Bad breath, snoring and sleep apnea are common results of mouth-breathing during sleep. Can simply taping your mouth shut solve these problems – or are people suffocating themselves with this latest online trend?
Another day, another internet trend. Celebrities like Gwyneth Paltrow and Ashley Graham are using the mouth-taping technique to improve their sleep – and the internet is following their lead. But can mouth-taping really improve sleep quality?
„What a mouth-breather“ is often used as an insult and while it has nothing to do with people’s intelligence, mouth-breathing might interfere with the quality of sleep – and the ability to concentrate. It is a bit of a stretch, but the bottom line is that nasal breathing has several advantages over mouth-breathing. It warms and filters the air before entering the lungs, humidifies the airways and increases blood flow to the lungs. Whereas mouth breathing can lead to a multitude of negative impacts, such as a sore throat, cavities, or high blood pressure due to lower oxygen saturation of the blood. Thus nasal breathing is favorable. When sleeping, however, it can be difficult to control the way we are breathing.
People who sleep with an open mouth (be it out of habit or due to obstructed nasal airways) are at higher risk of snoring or experiencing sleep apnea. When sleeping with an open mouth, especially in the supine position (lying on the back), the upper airways become more narrow due to the position of the uvula palatina and tongue. In individuals with sleep apnea, this becomes more pronounced and the airway is blocked entirely.

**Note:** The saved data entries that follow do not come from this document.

-- ==== Sys2Proof/Machine/Reset.lean ====
section
/-! DEFINITION. The writes of a RESET step (70_reset_and_hazards.md R111). -/

namespace Sys2Proof.Machine

/-- The writes of a RESET step (R111). `PTR <- unspecified` is a free value (U10; log entry 3);
`MEM`, `AW` and the coming inputs are not the block's. -/
def State.resetBlock (s : State) : State :=
  { s.flagsReset with
    crc := 0x0000, cnt := 0x0000, bit := 0,
    ptr := portAddress s.aw (Config.resetPtr s.draws), draws := s.draws + 1 }

end Sys2Proof.Machine
end

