-- ==== Sys2Proof/Machine/Sequencer.lean ====
section
/-! DEFINITION. The sequencer: the kind of a step, the control word it issues, what it does to its own registers, and one whole step (41_sequencer.md R67 to R74, 30_encoding.md R51); and the placing of an operation so that the next step runs it. -/

namespace Sys2Proof.Machine

/-- The kinds of step (R68). -/
inductive StepKind where
  | reset
  | accept
  | idle
  | shift
  | fetch
  | finish
deriving DecidableEq, Repr

/-- The kind of the coming step: the first row of the table whose condition holds (R68). -/
def State.kind (s : State) : StepKind :=
  if s.input.rst then .reset
  else if s.busy = false ∧ s.input.start then .accept
  else if s.busy = false then .idle
  else if s.bit ≠ 0 then .shift
  else if s.cnt ≠ 0 then .fetch
  else .finish

/-- `MemRead(PTR, 1)` of the coming step, which sees the host's writes of this step, at an address
undefined before them too (R31, R41; DESIGN CHOICE, log entries 7 and 18). -/
def State.fetchByte (s : State) : Option Byte := s.arrive.mem.read s.fetchAddress

/-- The control word the sequencer issues in the coming step (R51). A RESET step issues none, and a
FETCH step at an undefined address does not exist (R31). -/
def State.issuedWord (s : State) : Option CtrlWord :=
  match s.kind with
  | .reset => none
  | .accept => some (ctrlWord 0b01#2 0x00#8)
  | .idle => some (ctrlWord 0b00#2 0x00#8)
  | .shift => some (ctrlWord 0b11#2 0x00#8)
  | .fetch => s.fetchByte.map (ctrlWord 0b10#2)
  | .finish => some (ctrlWord 0b00#2 0x00#8)

/-- What a step of each kind does beside its datapath operation: the ACCEPT step runs the `START`
on the input ports (R69) after its `CLR` (DEDUCED, log entry 11), the others write the sequencer's registers and flags (R70 to R73). `i` is
the step's input. -/
def advance (k : StepKind) (i : HostInput) (s : State) : Host.Outcome State Fault Refusal :=
  match k with
  | .reset => .next s
  | .accept => exec (decodeDesc (i.descriptor s.aw)) s
  | .idle => .next s
  | .shift => .next { s with bit := decBit s.bit }
  | .fetch => .next { s with ptr := nextAddress s.aw s.ptr, cnt := decCnt s.cnt, bit := 8 }
  | .finish => .next s.flagsFinished

/-- One step (R67, R68): the host's inputs of the step are taken; a RESET step writes the reset
values; any other step runs the operation its control word decodes to and then what the sequencer
does beside it; a FETCH at an undefined address has no step. -/
def State.sequence (s : State) : Host.Outcome State Fault Refusal :=
  match s.kind with
  | .reset => .next s.arrive.resetBlock
  | k =>
    match s.issuedWord with
    | none => .fault (.stuckAtUndefinedAddress s.fetchAddress)
    | some w => andThen (exec (decodeDp w) s.arrive) (advance k s.input)

/-- The inputs to come with a quiet step first; an empty list already is one. -/
def quietFirst : List HostInput → List HostInput
  | [] => []
  | is => HostInput.quiet :: is

/-- The state in which no operation is in its window, the rest as it was. -/
def State.idled (s : State) : State := { s with busy := false, cnt := 0, bit := 0 }

/-- Arrange that the very next step runs `i` (log entry 9). The block fetches no operation (R16):
its sequencer issues them, so the state and the input are set in which it issues this one. -/
def State.place (s : State) (i : Instr) : State :=
  match i with
  | .hold => s.idled.withInputs (quietFirst s.inputs)
  | .clr => s.idled.withInputs ({ HostInput.quiet with start := true } :: s.inputs)
  | .xorb b =>
    { s with busy := true, done := false, bit := 0, cnt := if s.cnt = 0 then 1 else s.cnt,
             mem := s.mem.write s.fetchAddress b, inputs := quietFirst s.inputs }
  | .shr =>
    { s with busy := true, done := false, bit := if s.bit = 0 then 8 else s.bit,
             inputs := quietFirst s.inputs }
  | .start data length =>
    s.idled.withInputs ({ HostInput.quiet with start := true, data := data, length := length } :: s.inputs)

end Sys2Proof.Machine
end

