/-- R48: the fields of the start descriptor, at every address width; the descriptor on the ports of
an accepting step is the one whose `START` it runs. That it holds the low `AW` bits of a number of more
bits, which no port carries, is the model's deduction (DEDUCED, log entry 10). -/
def Obligations.DescriptorFields : Prop :=
  (∀ (aw : Nat) (d : BitVec (aw + 16)),
    decodeDesc d = .start (d.extractLsb' 16 aw).toNat (d.extractLsb' 0 16) ∧
    (decodeDesc d).wf aw = true ∧ encode aw (decodeDesc d) = ⟨.desc, aw + 16, d.toNat⟩) ∧
  (∀ s : State, s.kind = .accept ↔ s.input.start = true ∧ s.busy = false ∧ s.input.rst = false) ∧
  (∀ s t : State, s.kind = .accept → step s = .next t → s.outputs.memRe = false ∧
    exec (decodeDesc (s.input.descriptor s.aw)) s.arrive = .next t)

/-- Words written out from the spec's encodings (95_test_vectors.md section 3.3) decode to what they
stand for. -/
def Obligations.WordsOfTheSpecDecode : Prop :=
  decode 16 ⟨.dp, 10, 0x000⟩ = .ok .hold ∧ decode 16 ⟨.dp, 10, 0x0A5⟩ = .ok .hold ∧
  decode 16 ⟨.dp, 10, 0x1FF⟩ = .ok .clr ∧ decode 16 ⟨.dp, 10, 0x231⟩ = .ok (.xorb 0x31) ∧
  decode 16 ⟨.dp, 10, 0x3FF⟩ = .ok .shr ∧
  decode 16 ⟨.desc, 32, 0x10000009⟩ = .ok (.start 0x1000 9) ∧
  decode 16 ⟨.desc, 32, 0x0000FFFF⟩ = .ok (.start 0 65535) ∧
  decode 32 ⟨.desc, 48, 0x200000000009⟩ = .ok (.start 0x20000000 9)

/-- R46: a word of another width than its format's is refused by name, and so is a number with bits
above its width. -/
def Obligations.DecoderRefusesByName : Prop :=
  (∀ (aw : Nat) (w : RawWord), w.width ≠ w.fmt.width aw → decode aw w = .error (.wrongWidth w.width)) ∧
  (∀ (aw : Nat) (w : RawWord), w.width = w.fmt.width aw → 2 ^ w.width ≤ w.bits →
    decode aw w = .error .bitsAboveWidth) ∧
  (∀ (aw : Nat) (w : RawWord), w.width = w.fmt.width aw → w.bits < 2 ^ w.width →
    ∃ i, decode aw w = .ok i)

/-! ## The checksum and its equivalent forms (41_sequencer.md R76, 42_equivalent_forms.md) -/

/-- R5: `POLY_R` is `POLY` with its bits reversed, the empty buffer gives 0x0000 and "123456789" gives
the check value 0xBB3D, with no final XOR. -/
def Obligations.ParametersAndCheckValue : Prop :=
  (∀ i < 16, Config.polyR.getLsbD i = Config.poly.getLsbD (15 - i)) ∧
  Config.poly = 0x8005 ∧ Config.polyR = 0xA001 ∧ crc16Arc [] = Config.init ∧
  crc16Arc [0x31, 0x32, 0x33, 0x34, 0x35, 0x36, 0x37, 0x38, 0x39] ^^^ Config.xorOut = 0xBB3D

/-- R83: `BYTE b`, the nine control words, run as a datapath program from every state, gives the
register `shr8(CRC xor zext_16(b))` and changes nothing else; the checksum is `CLR` and then the
bytes; the corner cases and examples. -/
def Obligations.ByteIsNineWords : Prop :=
  (∀ b, (byteWords b).map decodeDp = [.xorb b, .shr, .shr, .shr, .shr, .shr, .shr, .shr, .shr]) ∧
  (∀ b s, runDatapath (byteWords b) s = .next { s with crc := shr8 (s.crc ^^^ zext16 b) }) ∧
  (∀ (S : List Byte) (s : State),
    runDatapath (0x100#10 :: S.flatMap byteWords) s = .next { s with crc := crc16Arc S }) ∧
  byteStep 0x0000 0x00 = 0x0000 ∧ (∀ b, byteStep 0x0000 b = tableEntry b) ∧
  byteStep 0x0000 0x31 = 0xD4C1 ∧ byteStep 0xD4C1 0x32 = 0x4594 ∧
  (List.range 9).map (fun k => shrN k 0x0001) =
    [0x0001, 0xA001, 0xF001, 0xD801, 0xCC01, 0xC601, 0xC301, 0xC181, 0xC0C1]

/-- R84: the split of `BYTE`. -/
def Obligations.ByteSplit : Prop :=
  ∀ (c : Word) (b : Byte),
    shr8 (c ^^^ zext16 b) = (c >>> 8) ^^^ tableEntry ((c ^^^ zext16 b).extractLsb' 0 8) ∧
    shr8 (c ^^^ zext16 b) = zext16 (c.extractLsb' 8 8) ^^^ tableEntry (c.extractLsb' 0 8 ^^^ b)

/-- R85, R86: the printed table is `T`, which is the checksum of the one-byte sequences, injective and
linear, so the span of its eight printed entries. -/
def Obligations.TableContents : Prop :=
  table.length = 256 ∧ (∀ i : Byte, tableAt i = tableEntry i) ∧
  (∀ i : Byte, tableEntry i = shr8 (zext16 i) ∧ tableEntry i = crc16Arc [i]) ∧
  Function.Injective tableEntry ∧
  (∀ i j : Byte, tableEntry (i ^^^ j) = tableEntry i ^^^ tableEntry j) ∧
  tableEntry 0x00 = 0x0000 ∧ tableEntry 0xFF = 0x4040 ∧
  [0x01, 0x02, 0x04, 0x08, 0x10, 0x20, 0x40, 0x80].map tableEntry =
    [0xC0C1, 0xC181, 0xC301, 0xC601, 0xCC01, 0xD801, 0xF001, 0xA001]

/-- R87: `TBL b` gives the register `BYTE b` gives, for every register value and byte; the table
variant delivers the checksum of every buffer below the top of the address space (no claim covers
another, U5), in `L + 2` steps. -/
def Obligations.TableFormAgrees : Prop :=
  (∀ (c : Word) (b : Byte), tblStep c b = byteStep c b) ∧
  (∀ (s : State) (S : List Byte), s.kind = .accept →
    s.mem.buffer s.aw s.input.data s.input.length.toNat = some S →
    InAddressSpace s.aw s.input.data s.input.length.toNat →
    Undisturbed (s.input.length.toNat + 2) s.input.data s.input.length.toNat s →
    ∃ t, tableFormStepN (s.input.length.toNat + 2) s = .next t ∧
      t.crc = crc16Arc S ∧ t.busy = false ∧ t.done = true) ∧
  tblStep 0xD4C1 0x32 = 0x4594

/-- R88: the serial-input bit step. -/
def Obligations.SerialStep : Prop :=
  (∀ c : Word, serialStep c false = dp .shr 0x00 c) ∧
  (∀ (c : Word) (d : Bool), serialStep c d = dp .shr 0x00 (dp .xorb (BitVec.ofBool d |>.setWidth 8) c)) ∧
  (∀ (c : Word) (d : Bool), serialStep c d =
    (c >>> 1) ^^^ if Bool.xor (c.getLsbD 0) d then 0xA001#16 else 0x0000#16) ∧
  serialStep 0x0000 true = 0xA001 ∧ serialStep 0xA001 false = 0xF001

/-- R89: `BYTE b` is eight serial steps, the byte's bits least significant first, with the values
between them as the rule gives them; a whole buffer is the serial circuit fed all its bits. -/
def Obligations.ByteIsEightSerialSteps : Prop :=
  (∀ (c : Word) (b : Byte), byteStep c b = serialFrom c (bitsLsbFirst b)) ∧
  (∀ (c : Word) (b : Byte) (k : Nat), k ≤ 8 →
    shrN k (c ^^^ zext16 b) = serialFrom c ((bitsLsbFirst b).take k) ^^^ zext16 (b >>> k)) ∧
  (∀ S : List Byte, crc16Arc S = serialFrom 0x0000 (S.flatMap bitsLsbFirst) ∧
    (S.flatMap bitsLsbFirst).length = 8 * S.length)

/-- R90: the checksum is linear over sequences of one length, each `BYTE` being linear in the pair of
register and byte. -/
def Obligations.ChecksumLinear : Prop :=
  (∀ A B : List Byte, A.length = B.length →
    crc16Arc (A.zipWith (· ^^^ ·) B) = crc16Arc A ^^^ crc16Arc B) ∧
  (∀ n, crc16Arc (List.replicate n 0x00) = 0x0000) ∧
  (∀ (c d : Word) (a b : Byte), byteStep (c ^^^ d) (a ^^^ b) = byteStep c a ^^^ byteStep d b) ∧
  crc16Arc [0x61, 0x62, 0x63] = 0x9738 ∧ crc16Arc [0x78, 0x79, 0x7A] = 0x6A22 ∧
  crc16Arc [0x19, 0x1B, 0x19] = 0xFD1A

/-- R91: leading zero bytes are invisible; trailing ones are not. -/
def Obligations.LeadingZerosInvisible : Prop :=
  (∀ (k : Nat) (S : List Byte), crc16Arc (List.replicate k 0x00 ++ S) = crc16Arc S) ∧
  (∀ k, crc16Arc (List.replicate k 0x00) = 0x0000) ∧ crc16Arc [] = 0x0000 ∧
  crc16Arc [0x31, 0x32, 0x33, 0x34, 0x35, 0x36, 0x37, 0x38, 0x39] = 0xBB3D ∧
  crc16Arc [0x31, 0x32, 0x33, 0x34, 0x35, 0x36, 0x37, 0x38, 0x39, 0x00] = 0xD17A

/-- R92: a flip of one bit, bit `k` of byte `i`, always changes the checksum, and by exactly the value
the rule gives. -/
def Obligations.SingleBitErrorsDetected : Prop :=
  ∀ (S : List Byte) (i k : Nat) (h : i < S.length), k < 8 →
    crc16Arc (S.set i (S[i] ^^^ (1#8 <<< k))) ≠ crc16Arc S ∧
    crc16Arc (S.set i (S[i] ^^^ (1#8 <<< k))) ^^^ crc16Arc S =
      shrN (8 * (S.length - i) - k) 0x0001

/-- R92, its last sentence: two flipped bits escape detection exactly when their distance in the bit
stream is a multiple of 32767. -/
def Obligations.DoubleBitErrorsEscape : Prop :=
  ∀ (S E : List Byte) (p q : Nat), p < q → q < 8 * S.length → E.length = S.length →
    E.flatMap bitsLsbFirst = (List.range (8 * S.length)).map (fun n => decide (n = p ∨ n = q)) →
    (crc16Arc (S.zipWith (· ^^^ ·) E) = crc16Arc S ↔ 32767 ∣ q - p)

/-- R93: the residue is 0x0000 with the checksum appended low byte first; high byte first it is the
rule's values for its two examples. -/
def Obligations.Residue : Prop :=
  (∀ S : List Byte, crc16Arc (S ++ [(crc16Arc S).extractLsb' 0 8, (crc16Arc S).extractLsb' 8 8]) = 0x0000) ∧
  crc16Arc [0x31, 0x32, 0x33, 0x34, 0x35, 0x36, 0x37, 0x38, 0x39, 0xBB, 0x3D] = 0xC2E3 ∧
  crc16Arc [0x68, 0x65, 0x6C, 0x6C, 0x6F, 0x34, 0xD2] = 0xEACB

/-- R94: the checksum is a left fold; no `START` lets it begin elsewhere than at 0x0000. -/
def Obligations.ChecksumComposes : Prop :=
  (∀ S U : List Byte, crc16Arc (S ++ U) = U.foldl (fun c b => shr8 (c ^^^ zext16 b)) (crc16Arc S)) ∧
  (∀ s t : State, s.kind = .accept → step s = .next t → t.crc = 0x0000)

/-- R13: every one of the 65536 values of `CRC` is reached, by the checksum of some two bytes. -/
def Obligations.EveryRegisterValueReached : Prop :=
  ∀ c : Word, ∃ a b : Byte, crc16Arc [a, b] = c

/-! ## The whole operation -/

/-- R78: an operation over a defined and undisturbed buffer below the top of the address space (no
claim covers another, U5, R122) takes the steps the rule lists, in order, issues exactly the expansion
of `CALC`, has the register of R76 after each byte, and ends with the checksum; which then stays until
the next ACCEPT or reset. With `length = 0` and an address of more than `AW` bits, `PTR` at the end is
log entry 10's (DEDUCED). -/
def Obligations.OperationComputesTheChecksum : Prop :=
  ∀ (s : State) (S : List Byte), s.kind = .accept →
    s.mem.buffer s.aw s.input.data s.input.length.toNat = some S →
    InAddressSpace s.aw s.input.data s.input.length.toNat →
    Undisturbed (9 * S.length + 2) s.input.data S.length s →
    S.length = s.input.length.toNat ∧
    trace (9 * S.length + 2) s = operationRecords s.aw s.input.data S ∧
    issuedWords (trace (9 * S.length + 2) s) = calcWords S ∧
    (∀ i ≤ S.length, ∃ u, stepN (9 * i + 1) s = .next u ∧ u.crc = crc16Arc (S.take i)) ∧
    ∃ t, stepN (9 * S.length + 2) s = .next t ∧ t.crc = crc16Arc S ∧ t.busy = false ∧
      t.done = true ∧ t.cnt = 0 ∧ t.bit = 0 ∧ t.ptr = (s.input.data + S.length) % 2 ^ s.aw ∧
      ∀ n, OnlyIdle n t → ∃ u, stepN n t = .next u ∧ u.crc = crc16Arc S ∧ u.busy = false ∧
        u.done = true ∧ u.cnt = 0 ∧ u.bit = 0 ∧ u.ptr = t.ptr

This and other open-mouth-breathing-related problems can be fixed with a small piece of tape – according to mouth-tapers. The theory behind the taping trend is simple: When using a piece of tape over the mouth, the airflow is inhibited, thus one has to breathe through the nose. And nose-breathing will fix all your problems, such as sleep apnea and snoring – right?
The idea is not new: In the early 2000s studies (here and here) already revealed a significant correlation between sleep-disordered breathing, such as sleep apnea, and impaired nasal breathing. Patients with obstructed nasal airways who underwent corrective surgeries that enabled them to nasal-breathing reported that snoring had disappeared (27 %) and an increased daytime energy level (78 %). Supporting nasal breathing could thus be desirable, whether taping has the same effects as surgical treatment of obstructed airways remains questionable.
A small study supports the benefits of mouth-taping. Scientists analyzed the sleep of 20 participants, of which 19 were male and one was female. To assess the occurrence of episodes with sleep apnea, home sleep tests were used at the beginning of the study and after one week of mouth-taping. For mouth-taping, participants used a piece of hypoallergenic silicone tape that was installed before sleeping. The mouth was sealed entirely with a strip to inhibit airflow through the mouth entirely.
The scientists observed a decrease in the severity of obstructive sleep apnea after taping for one week. Especially the values of the apnea/hypopnea index (AHI) – an index of occurrence of apnea and hypopnea per hour – were significantly reduced by taping (p = 0.0002). Especially for patients who sleep in the supine position experienced an improvement in their symptoms after taping. The occurrence of events of AHIs was reduced significantly from an average of 9.3 to 5.5 events per hour (p = 0.0001). Oxygen saturation levels, however, were not seen to improve significantly.
The authors argued that taping for individuals with mild cases of obstructive sleep apnea could be beneficial. However, they do not recommend it for severe cases, as the risks of insufficient oxygen uptake via the nose might be too great.
Whereas this might sound promising for mild cases – and you are ready to glue a piece of tape over your snoring partner’s mouth – this study comes with limitations. For one, the sample size is small, which also reduces the statistical power of its results, and it moreover lacked a control group. The technique of mouth-taping in general, so far lacks evidence as performed studies are scarce and small.
Forcing nasal breathing can come with risks. Especially when looking at the reason for why some people might breathe through their mouth. Very often it is not habitual but due to obstructed nasal airways, such as a deviated septum or nasal polyps. In these cases, mouth breathing is inevitable and necessary for sufficient oxygen intake. Taping the mouth shut can then become counterproductive.
Rather than forcing mouth breathing by taping the mouth shut, you should recommend your patients to explore other options. If the obstruction in nasal airways results from anatomic reasons or polyps, surgical options could be a sustainable alternative with a long-lasting effect. For mild cases changing the sleeping position might already do the trick. Avoiding the supine position by using pillows that prevent rolling around could help with snoring and sleep apnea.